§ ACTION ITEM
Could you print exactly the lines of the listing below, starting at the line that has "pathOk (arriving []" and ending at the line that has "envelope := ⟨arm, none⟩", and only those lines?

[EXERCISE INPUTS]

theorem witness_LostDriveAndCriticalTensionTrip :
    (let s := { unanswered .moving 4 with drive := { (unanswered .moving 4).drive with setSinceRelease := false } }
     s.resetting = false ∧ s.drive.holdTimer.isSome = true ∧ s.drive.brake = false ∧ s.drive.setSinceRelease = false ∧
       s.gen.state ≠ .unregistered ∧ s.gen.state ≠ .stopped ∧ (s.drive.channels.get .w2).latest.isSome = true ∧
       (s.drive.channels.get .w2).answered = false ∧ (s.drive.channels.get .w2).misses = 4 ∧
       (s.drive.channels.get .w2).status = .alive) ∧
      (let s := unanswered .moving 0
       (Winch.w2.number = 2 ∧ (79785053 : Nat) < 2 ^ 30) ∧ (s.drive.channels.get .w2).latest.isSome = true ∧
         (7 : Byte) = (s.drive.channels.get .w2).sequence ∧ (s.drive.channels.get .w2).answered = false ∧
         s.limits.criticalLimit < 40001 ∧ s.tension.get .w2 ≠ .critical ∧ s.gen.state ≠ .unregistered ∧
         s.gen.state ≠ .stopped) := by decide +kernel

theorem witness_LostDriveAndCriticalTensionTrip_sendings :
    let s := unanswered .moving 4
    (s.drive.setSinceRelease = true ∧ s.drive.setSinceExpiry = false ∧
      ∀ v, (s.drive.channels.get v).lastCommand = some ((PerWinch.all (79785053 : Int)).get v)) ∧
      (s.gen.stepTimer.isSome = true ∧ s.spanSet.span = some span ∧ s.gen.pos = some home ∧ s.lengths = some lengths ∧
        s.gen.flight = some flight) ∧ s.noSlow ∧
      s.offerPasses span (flight.offerAt (min (flight.s + freeSpeed flight s.gen.v span.accel) flight.dist)) ∧
      (unanswered .held 4).offerPasses span home :=
  ⟨⟨rfl, rfl, by intro v; cases v <;> rfl⟩, ⟨rfl, rfl, rfl, rfl, rfl⟩, no_slow (by decide +kernel),
    offer_passes (by decide +kernel), offer_passes (by decide +kernel)⟩

theorem witness_JogSetsTheRequestVector :
    (∀ g ∈ [GenState.idle, .held, .jogging], (standing g).spanSet.span = some span ∧ (standing g).envelope.arming = [] ∧
      activeSuspect (standing g) = false) ∧ (standing .jogging).portFree .operations ∧
      (standing .jogging).gen.jog.purpose = none ∧ (standing .jogging).resetting = false ∧
      (standing .jogging).gen.jog.deadman = some 100 :=
  ⟨by decide +kernel, standing_free _ _, rfl, rfl, rfl⟩

theorem witness_AcceptedStepCommits :
    (∀ g ∈ [GenState.idle, .held, .halted, .moving], (standing g).stepDue span home lengths) ∧
      (standing .idle).offerPasses span home ∧
      (standing .moving).gen.flight = some flight ∧ (standing .moving).noSlow ∧ flight.s + 16 < flight.dist ∧
      (standing .moving).offerPasses span ⟨10, 13, 10000000⟩ := by
  refine ⟨fun g hg => ⟨rfl, ?_, rfl, rfl, rfl, none_lost rfl⟩, offer_passes (by decide +kernel), rfl,
    no_slow (by decide +kernel), by decide, offer_passes (by decide +kernel)⟩
  revert g hg
  decide

/-- `standing` in flight at its cap, with SLOW zone 7 over a box. -/
def slowed (b : Box) : State := putZone 7 (some (zone .active 2 b)) (moved .moving fun g => { g with v := 1000 })

/-- The limits of a step of `flight`, as the statement forms them. -/
def stepLimits (s : State) : List Nat :=
  [flight.move.cap, Nat.sqrt (2 * span.accel * (flight.dist - flight.s))] ++ zoneIds.filterMap fun i =>
    (zoneAt s i).bind fun z =>
      if z.state = .active ∧ z.isSlow = true then
        ((region 0 z.box).bind (entryDistance flight)).bind fun e =>
          z.cap.map fun m => if e = flight.s then m else Nat.sqrt (m ^ 2 + 2 * span.accel * (e - flight.s))
      else none

/-- A zone 20 mm ahead: the step keeps below the limit of its approach. -/
theorem witness_SlowZonesLimitAMove :
    let s := slowed ⟨12, 2000, 16, 2000, 0, 12000⟩
    s.stepDue span home lengths ∧ s.gen.flight = some flight ∧ s.zonesSound ∧
      (943 ∈ stepLimits s ∧ ∀ x ∈ stepLimits s, 943 ≤ x) ∧ stepSpeed s.gen.v span.accel 943 = 984 ∧
      flight.s + 984 < flight.dist ∧ s.offerPasses span (flight.offerAt 984) ∧
      ∀ i ∈ zoneIds, ∀ m, slowCapWhere s (exactPointIn { flight with s := 984 }) i = some m → 984 ≤ m :=
  ⟨⟨rfl, rfl, rfl, rfl, rfl, none_lost rfl⟩, rfl, by unfold State.zonesSound; decide +kernel, by decide +kernel,
    by decide +kernel, by decide, offer_passes (by decide +kernel), fun i hi => all_some (by revert i hi; decide +kernel)⟩

/-- A zone over the trolley: the step is above its cap. -/
theorem witness_SlowZonesLimitAMove_overspeed :
    let s := slowed above
    s.zonesSound ∧ (500 ∈ stepLimits s ∧ ∀ x ∈ stepLimits s, 500 ≤ x) ∧ stepSpeed s.gen.v span.accel 500 = 984 ∧
      s.offerPasses span (flight.offerAt 984) ∧ lowestSlow s (exactPointIn { flight with s := 984 }) 7 500 ∧ 500 < 984 :=
  ⟨by unfold State.zonesSound; decide +kernel, by decide +kernel, by decide +kernel, offer_passes (by decide +kernel),
    lowest_slow (by decide +kernel) (by decide +kernel), by decide⟩

/-- Move 40, one step short of its target. -/
def nearly : Flight := { flight with s := 4999990 }

/-- `standing`, one step short of the target of move 40. -/
def arriving (q : List Move) (st : List Context) : State :=
  moved .moving fun g =>
    { g with v := 16, flight := some nearly, pos := some (nearly.offerAt 4999990), queue := q, stack := st }

/-- A context above its resume kind. -/
def context (r : Resume) : Context := ⟨⟨3, .goto, ⟨0, 5000000, 10000000⟩, none, 1000⟩, r⟩

theorem witness_ArrivalGoesOnByTheSuccession :
    (∀ q st, (arriving q st).stepDue span (nearly.offerAt 4999990) lengths ∧ (arriving q st).gen.flight = some nearly ∧
      (arriving q st).envelope.arming = [] ∧ (arriving q st).gen.waiting = none ∧ (arriving q st).zonesSound ∧
      (arriving q st).noSlow ∧ (arriving q st).offerPasses span (nearly.offerAt nearly.dist)) ∧
      nearly.move.kind ≠ .exit ∧ nearly.dist ≤ nearly.s + freeSpeed nearly 16 span.accel ∧
      (let m : Move := (context .auto).move
       pathOk (arriving [] [context .auto]) (nearly.offerAt nearly.dist) m.target = true ∧
         pathOk (arriving [m] []) (nearly.offerAt nearly.dist) m.target = true ∧
         distance (nearly.offerAt nearly.dist) m.target ≠ 0) ∧
      pathOk (arriving [{ flight.move with target := ⟨55000001, 0, 10000000⟩ }] []) (nearly.offerAt nearly.dist)
        ⟨55000001, 0, 10000000⟩ = false := by
  refine ⟨fun q st => ⟨moved_due _ _ _ rfl rfl, rfl, rfl, rfl, reset_zones_sound,
    no_slow (show ∀ i ∈ zoneIds, (zoneAt State.reset i).all _ = true by decide +kernel), ?_⟩, by decide, by decide +kernel,
    by decide +kernel, by decide +kernel⟩
  have h : (arriving [] []).offerPasses span (nearly.offerAt nearly.dist) := offer_passes (by decide +kernel)
  exact h

/-- `standing` braking a move at a place with a speed. -/
def slowing (v s : Nat) (purpose : Purpose) (w : Option Move) (arm : List ArmEntry) : State :=
  { moved .braking fun g =>
      { g with v := v, flight := some { flight with s := s }, pos := some (flight.offerAt s), purpose := some purpose
               waiting := w } with
    envelope := ⟨arm, none⟩ }

theorem slowing_due (v s : Nat) (purpose : Purpose) (w : Option Move) (arm : List ArmEntry) :
    (slowing v s purpose w arm).stepDue span (flight.offerAt s) lengths := ⟨rfl, rfl, rfl, rfl, rfl, none_lost rfl⟩

/-- The boundary speeds: 32, where the trolley stops, and 33, where it goes on, short of D and onto it. -/
theorem witness_BrakingSlowsStopsAndFollowsItsPurpose :
    (span.brakeAccel < 33 ∧ (slowing 33 4999998 .hold none []).offerPasses span (flight.offerAt 4999999)) ∧
      (32 ≤ span.brakeAccel ∧ (slowing 32 1000000 .hold none []).offerPasses span (flight.offerAt 1000000)) ∧
      (flight.dist ≤ 4999999 + (33 - span.brakeAccel) ∧
        (slowing 33 4999999 .priority (some (context .auto).move) []).offerPasses span (flight.offerAt flight.dist)) ∧
      (let s := slowing 32 1000000 .priority (some (context .auto).move) []
       s.zonesSound ∧ pathOk s (flight.offerAt 1000000) (context .auto).move.target = true ∧
         distance (flight.offerAt 1000000) (context .auto).move.target ≠ 0) ∧
      (let s := slowing 33 4999999 .priority (some (context .auto).move) []
       s.gen.purpose = some .priority ∧ s.gen.waiting = some (context .auto).move ∧ s.zonesSound ∧
         pathOk s (flight.offerAt flight.dist) (context .auto).move.target = true ∧
         distance (flight.offerAt flight.dist) (context .auto).move.target ≠ 0) ∧
      ∀ k ∈ [Purpose.cut, .flush, .hold, .halt],
        (slowing 32 1000000 k none []).gen.purpose = some k ∧ (slowing 32 1000000 k none []).gen.waiting = none ∧
          (slowing 32 1000000 k none []).gen.stack = [] ∧ (slowing 32 1000000 k none []).gen.queue = [] :=
  ⟨⟨by decide, offer_passes (by decide +kernel)⟩, ⟨by decide, offer_passes (by decide +kernel)⟩,
    ⟨by decide, offer_passes (by decide +kernel)⟩, ⟨reset_zones_sound, by decide +kernel, by decide +kernel⟩,
    ⟨rfl, rfl, reset_zones_sound, by decide +kernel, by decide +kernel⟩, by decide⟩

/-- `standing` in a jog session. -/
def jogged (p u r : Vec3) (k : Option JogPurpose) : State :=
  moved .jogging fun g => { g with pos := some p, jog := ⟨true, r, u, some 100, k⟩ }

/-- The upper corner of W, where a jog outwards passes no variant. -/
def topCorner : Vec3 := ⟨55000000, 35000000, 30000000⟩

/-- The first of the eight velocities, tried in the open; and the last, in the corner. -/
theorem witness_JogStepsSlideAndEnd :
    (∀ p u r k, (jogged p u r k).stepDue span p lengths ∧ (jogged p u r k).zonesSound ∧
      noSlowWhere (jogged p u r k) fun b => boxHas b p) ∧
      (jogged home Vec3.zero ⟨800, 400, 0⟩ none).offerPasses span (home.add ⟨16, 16, 0⟩) ∧
      (∀ v ∈ [(⟨16, 16, 16⟩ : Vec3), ⟨16, 16, 0⟩, ⟨16, 0, 16⟩, ⟨0, 16, 16⟩, ⟨16, 0, 0⟩, ⟨0, 16, 0⟩, ⟨0, 0, 16⟩],
        (jogged topCorner Vec3.zero ⟨800, 800, 800⟩ none).candidateFails span (topCorner.add v)) ∧
      (jogged topCorner Vec3.zero ⟨800, 800, 800⟩ none).offerPasses span (topCorner.add ⟨0, 0, 0⟩) := by
  refine ⟨fun p u r k => ⟨moved_due _ _ _ rfl rfl, reset_zones_sound, fun j hj => ?_⟩, offer_passes (by decide +kernel),
    fun v hv => Or.inl (by revert v hv; decide +kernel), offer_passes (by decide +kernel)⟩
  have h : ∀ j ∈ zoneIds, zoneAt State.reset j = none := by decide +kernel
  show (zoneAt State.reset j).bind _ = none
  rw [h j hj]
  rfl

/-- At rest with no request, and under each purpose, in IDLE's and HELD's succession. -/
theorem witness_JogStepsSlideAndEnd_ends :
    (∀ k ∈ [none, some JogPurpose.zone, some .flush, some .halt],
      (jogged home ⟨32, 0, 0⟩ Vec3.zero k).gen.waiting = none ∧ (jogged home ⟨32, 0, 0⟩ Vec3.zero k).gen.stack = [] ∧
        (jogged home ⟨32, 0, 0⟩ Vec3.zero k).gen.queue = []) ∧
      (jogged home ⟨32, 0, 0⟩ Vec3.zero (some .zone)).offerPasses span (home.add ⟨0, 0, 0⟩) ∧
      (stacked .jogging [1]).gen.stack = [⟨⟨1, .goto, home, none, 1000⟩, .manual⟩] :=
  ⟨by decide, offer_passes (by decide +kernel), rfl⟩

theorem witness_JogStepsSlideAndEnd_capped :
    let s := putZone 7 (some (zone .active 2 above)) (jogged home ⟨516, 0, 0⟩ ⟨800, 0, 0⟩ none)
    s.stepDue span home lengths ∧ s.zonesSound ∧ lowestSlow s (fun b => boxHas b home) 7 500 ∧
      s.offerPasses span (home.add ⟨500, 0, 0⟩) :=
  ⟨⟨rfl, rfl, rfl, rfl, rfl, none_lost rfl⟩, by unfold State.zonesSound; decide +kernel,
    lowest_slow (by decide +kernel) (by decide +kernel), offer_passes (by decide +kernel)⟩

theorem witness_ExitPlanIsTheNearestFace :
    (standing .idle).gen.pos = some home ∧
      planExit (standing .idle) 6 (region span.clearance ⟨-1000, 900, -1000, 1000, 0, 12000⟩) =
        some ⟨2500000, 0, 10000000⟩ ∧
      planExit (standing .idle) 6 (region span.clearance everywhere) = none := by decide +kernel

/-- `slowing` to a stop with arming zone 6 over a box. -/
def resolving (z : Zone) (op : Option TableOp) : State :=
  let s := putZone 6 (some z) (slowing 32 1000000 .cut none [⟨6, .rest⟩])
  { s with zones := { s.zones with op := op } }

theorem resolving_due (z : Zone) (op : Option TableOp) :
    (resolving z op).stepDue span (flight.offerAt 1000000) lengths := ⟨rfl, rfl, rfl, rfl, rfl, none_lost rfl⟩

/-- Outside the box, inside it with an exit, and inside it without one, added and amended. -/
theorem witness_ArmingSetIsResolvedAtRest :
    let prior : Prior := ⟨corner, some 5, 3, false⟩
    let amended : Zone := { zone .arming 1 everywhere with prior := some prior }
    (∀ z ∈ [zone .arming 1 corner, zone .arming 1 above, zone .arming 1 everywhere, amended],
      (∀ i ∈ zoneIds, zoneFails (resolving z (some lastVisit)) i = false) ∧
        zoneAt (resolving z (some lastVisit)) 6 = some z ∧ z.isSlow = false) ∧
      (resolving (zone .arming 1 corner) none).cuesSound ∧
      (resolving (zone .arming 1 corner) none).offerPasses span (flight.offerAt 1000000) ∧
      (∀ b, region span.clearance corner = some b → boxHas b (flight.offerAt 1000000) = false) ∧
      (∀ c ∈ [above, everywhere], (region span.clearance c).any fun b => boxHas b (flight.offerAt 1000000)) ∧
      (planExit (resolving (zone .arming 1 above) none) 6 (region span.clearance above)).isSome = true ∧
      (∀ z ∈ [zone .arming 1 everywhere, amended],
        planExit (resolving z (some lastVisit)) 6 (region span.clearance everywhere) = none) ∧ prior.remaining ≠ some 0 :=
  ⟨by decide +kernel, reset_cues_sound, offer_passes (by decide +kernel), all_some (by decide +kernel), by decide +kernel,
    by decide +kernel, by decide +kernel, by decide⟩

theorem witness_ArmingSetIsResolvedAtRest_exit :
    let out : Flight := { nearly with move := { nearly.move with kind := .exit } }
    let s : State :=
      { putZone 6 (some (zone .arming 1 corner))
          (moved .moving fun g => { g with v := 16, flight := some out, pos := some (out.offerAt 4999990) }) with
        envelope := ⟨[⟨6, .exit⟩], some ⟨6, out.move.target⟩⟩ }
    s.stepDue span (out.offerAt 4999990) lengths ∧ s.gen.flight = some out ∧ s.zonesSound ∧ s.cuesSound ∧ s.noSlow ∧
      out.dist ≤ out.s + freeSpeed out s.gen.v span.accel ∧ s.offerPasses span (out.offerAt out.dist) ∧
      zoneAt s 6 = some (zone .arming 1 corner) ∧
      ∀ b, region span.clearance corner = some b → boxHas b (out.offerAt out.dist) = false :=
  ⟨⟨rfl, rfl, rfl, rfl, rfl, none_lost rfl⟩, rfl, by unfold State.zonesSound; decide +kernel, reset_cues_sound,
    no_slow (by decide +kernel), by decide +kernel, offer_passes (by decide +kernel), by decide +kernel,
    all_some (by decide +kernel)⟩

theorem witness_FailedOfferHalts :
    let short : Span := { span with winch := { span.winch with w3 := { span.winch.w3 with lmin := 79786 } } }
    let tight := { standing .held with spanSet := ⟨some short, false⟩ }
    (moved .idle fun g => { g with pos := some ⟨55000001, 0, 10000000⟩ }).candidateFails span ⟨55000001, 0, 10000000⟩ ∧
      tight.spanSet.span = some short ∧ tight.candidatePasses short home ∧
      inDrum (short.winch.get .w3) (tight.ropeAt short home .w3).commanded = false :=
  ⟨Or.inl (by decide +kernel), rfl, candidate_passes (by decide +kernel), by decide +kernel⟩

[/EXERCISE INPUTS]

§ RESPONSE TO THIS EXERCISE
       pathOk (arriving [] [context .auto]) (nearly.offerAt nearly.dist) m.target = true ∧
         pathOk (arriving [m] []) (nearly.offerAt nearly.dist) m.target = true ∧
         distance (nearly.offerAt nearly.dist) m.target ≠ 0) ∧
      pathOk (arriving [{ flight.move with target := ⟨55000001, 0, 10000000⟩ }] []) (nearly.offerAt nearly.dist)
        ⟨55000001, 0, 10000000⟩ = false := by
  refine ⟨fun q st => ⟨moved_due _ _ _ rfl rfl, rfl, rfl, rfl, reset_zones_sound,
    no_slow (show ∀ i ∈ zoneIds, (zoneAt State.reset i).all _ = true by decide +kernel), ?_⟩, by decide, by decide +kernel,
    by decide +kernel, by decide +kernel⟩
  have h : (arriving [] []).offerPasses span (nearly.offerAt nearly.dist) := offer_passes (by decide +kernel)
  exact h

/-- `standing` braking a move at a place with a speed. -/
def slowing (v s : Nat) (purpose : Purpose) (w : Option Move) (arm : List ArmEntry) : State :=
  { moved .braking fun g =>
      { g with v := v, flight := some { flight with s := s }, pos := some (flight.offerAt s), purpose := some purpose
               waiting := w } with
    envelope := ⟨arm, none⟩ }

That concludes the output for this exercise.